Had she just insulted his ship, his person, or both? Will wanted to laugh. Given the girl’s own lack of charms, he doubted she wanted to start that battle.
Keeping a tight rein on his expressions, he offered her his arm and said, “Shall we go below? My cook is putting the finishing touches on a meal you are sure to enjoy. While we wait, perhaps you would care for a glass of sherry?”
“Oh, that would be delightful,” she cooed. Instead of resting her hand on the arm he proffered, she slid her dainty fingers between his arm and torso, latched on to his bicep and squeezed. Apparently, she hadn’t finished assessing him. “Do excuse me, Captain, but I’m afraid I’ve still not got my sea legs.”
Will looked down at her oval face, and forced a polite smile on his unwilling lips. After more than a month at sea, she most certainly would either have her sea legs or be dead from nausea. At the very least, her ample curves wouldn’t be quite so well-rounded.
He also couldn’t help but notice that the way she clung to him forced her generous breasts upward and to their best advantage. Her stays already pressed her breasts so far upward that they threatened to spill out over the top of her bodice. He only hoped her barely restrained flesh would wait until he had her out of sight.
With the girl clinging to him and tittering like a sparrow, Will’s irritation intensified. It would be a long night, but at least he could look forward to the pleasure of watching Amanda while she served their supper. He immersed himself in the thought of having her near until the sound of the girl’s voice melted away, and his impatience eased.
Chapter Sixteen
Amanda set a steaming tureen of turtle soup on the table. Later, she would have to admit she had outdone herself with dinner, but right now, she was too amazed at the transformation that had taken place to pay much heed to the visiting officers’ keen interest in the succulent aromas wafting from the stone tureen.

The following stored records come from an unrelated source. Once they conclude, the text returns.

@[simp] theorem State.setPort_power (s : State) (p : Port) (x : PortCtl) : (s.setPort p x).power = s.power := by cases p <;> rfl
@[simp] theorem State.setPort_grid (s : State) (p : Port) (x : PortCtl) : (s.setPort p x).grid = s.grid := by cases p <;> rfl
@[simp] theorem State.setPort_intake (s : State) (p : Port) (x : PortCtl) : (s.setPort p x).intake = s.intake := by cases p <;> rfl
@[simp] theorem State.setPort_seq (s : State) (p : Port) (x : PortCtl) : (s.setPort p x).seq = s.seq := by cases p <;> rfl
@[simp] theorem State.setPort_timing (s : State) (p : Port) (x : PortCtl) : (s.setPort p x).timing = s.timing := by cases p <;> rfl
@[simp] theorem State.setPort_region (s : State) (p : Port) (x : PortCtl) : (s.setPort p x).region = s.region := by cases p <;> rfl
@[simp] theorem State.setPort_applier (s : State) (p : Port) (x : PortCtl) : (s.setPort p x).applier = s.applier := by cases p <;> rfl
@[simp] theorem State.setPort_trim (s : State) (p : Port) (x : PortCtl) : (s.setPort p x).trim = s.trim := by cases p <;> rfl
@[simp] theorem State.setPort_keys (s : State) (p : Port) (x : PortCtl) : (s.setPort p x).keys = s.keys := by cases p <;> rfl
@[simp] theorem State.setPort_checks (s : State) (p : Port) (x : PortCtl) : (s.setPort p x).checks = s.checks := by cases p <;> rfl
@[simp] theorem State.setPort_unit (s : State) (p : Port) (x : PortCtl) : (s.setPort p x).unit = s.unit := by cases p <;> rfl
@[simp] theorem State.setPort_nv (s : State) (p : Port) (x : PortCtl) : (s.setPort p x).nv = s.nv := by cases p <;> rfl
@[simp] theorem State.setPort_pending (s : State) (p : Port) (x : PortCtl) : (s.setPort p x).pending = s.pending := by cases p <;> rfl
@[simp] theorem State.setPort_choices (s : State) (p : Port) (x : PortCtl) : (s.setPort p x).choices = s.choices := by cases p <;> rfl
@[simp] theorem State.setPort_port (s : State) (p : Port) (x : PortCtl) : (s.setPort p x).port p = x := by cases p <;> rfl

/-- One port's record is not touched by a change of the other's. -/
theorem State.setPort_port_of_ne (s : State) {p q : Port} (x : PortCtl) (h : p ≠ q) : (s.setPort p x).port q = s.port q := by
  cases p <;> cases q <;> first | rfl | exact absurd rfl h

end Sys2Proof.Machine
end

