/-- `discardFrame` touches station at most. -/
@[simp] theorem State.discardFrame_frame (p : Port) (reason : FrameFault) (received : Nat) (length : Option Nat) :
    (s.discardFrame p reason received length).power = s.power ∧ (s.discardFrame p reason received length).grid = s.grid ∧
      (s.discardFrame p reason received length).intake = s.intake ∧ (s.discardFrame p reason received length).seq = s.seq ∧
      (s.discardFrame p reason received length).timing = s.timing ∧ (s.discardFrame p reason received length).region = s.region ∧
      (s.discardFrame p reason received length).applier = s.applier ∧ (s.discardFrame p reason received length).trim = s.trim ∧
      (s.discardFrame p reason received length).keys = s.keys ∧ (s.discardFrame p reason received length).checks = s.checks ∧
      (s.discardFrame p reason received length).unit = s.unit ∧ (s.discardFrame p reason received length).nv = s.nv ∧
      (s.discardFrame p reason received length).system = s.system ∧
      (s.discardFrame p reason received length).pending = s.pending ∧
      (s.discardFrame p reason received length).choices = s.choices := by
  unfold State.discardFrame
  split <;> simp

/-- `abandon` touches station, system at most. -/
@[simp] theorem State.abandon_frame (p : Port) (reason : FrameFault) (received : Nat) (length : Option Nat) :
    (s.abandon p reason received length).power = s.power ∧ (s.abandon p reason received length).grid = s.grid ∧
      (s.abandon p reason received length).intake = s.intake ∧ (s.abandon p reason received length).seq = s.seq ∧
      (s.abandon p reason received length).timing = s.timing ∧ (s.abandon p reason received length).region = s.region ∧
      (s.abandon p reason received length).applier = s.applier ∧ (s.abandon p reason received length).trim = s.trim ∧
      (s.abandon p reason received length).keys = s.keys ∧ (s.abandon p reason received length).checks = s.checks ∧
      (s.abandon p reason received length).unit = s.unit ∧ (s.abandon p reason received length).nv = s.nv ∧
      (s.abandon p reason received length).pending = s.pending ∧ (s.abandon p reason received length).choices = s.choices := by
  unfold State.abandon
  simp

/-- `keepByte` touches station, system at most. -/
@[simp] theorem State.keepByte_frame (p : Port) (buffer : List Byte) (stage : RxStage) :
    (s.keepByte p buffer stage).power = s.power ∧ (s.keepByte p buffer stage).grid = s.grid ∧
      (s.keepByte p buffer stage).intake = s.intake ∧ (s.keepByte p buffer stage).seq = s.seq ∧
      (s.keepByte p buffer stage).timing = s.timing ∧ (s.keepByte p buffer stage).region = s.region ∧
      (s.keepByte p buffer stage).applier = s.applier ∧ (s.keepByte p buffer stage).trim = s.trim ∧
      (s.keepByte p buffer stage).keys = s.keys ∧ (s.keepByte p buffer stage).checks = s.checks ∧
      (s.keepByte p buffer stage).unit = s.unit ∧ (s.keepByte p buffer stage).nv = s.nv ∧
      (s.keepByte p buffer stage).pending = s.pending ∧ (s.keepByte p buffer stage).choices = s.choices := by
  unfold State.keepByte
  simp

end

end Sys2Proof.Machine
end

She had been stunned to learn a dining room existed on the ship. Actually, it didn’t normally. The Amanda was too small to have a permanent dining room, but like many ships refitted for battle, certain walls were removable. From somewhere the crew had produced a large, mahogany dining table, a linen tablecloth edged with lace, and china decorated with delicate blue flowers inlaid with a silver filigree. She wondered if the captain had borrowed the finery from his English guests.
Captain Stoakes had told her she could cook whatever she pleased. There were plenty of chickens on board, and her sense of humor got the best of her. While she had to improvise a bit with the ingredients, she made a passable coq au vin for his guests.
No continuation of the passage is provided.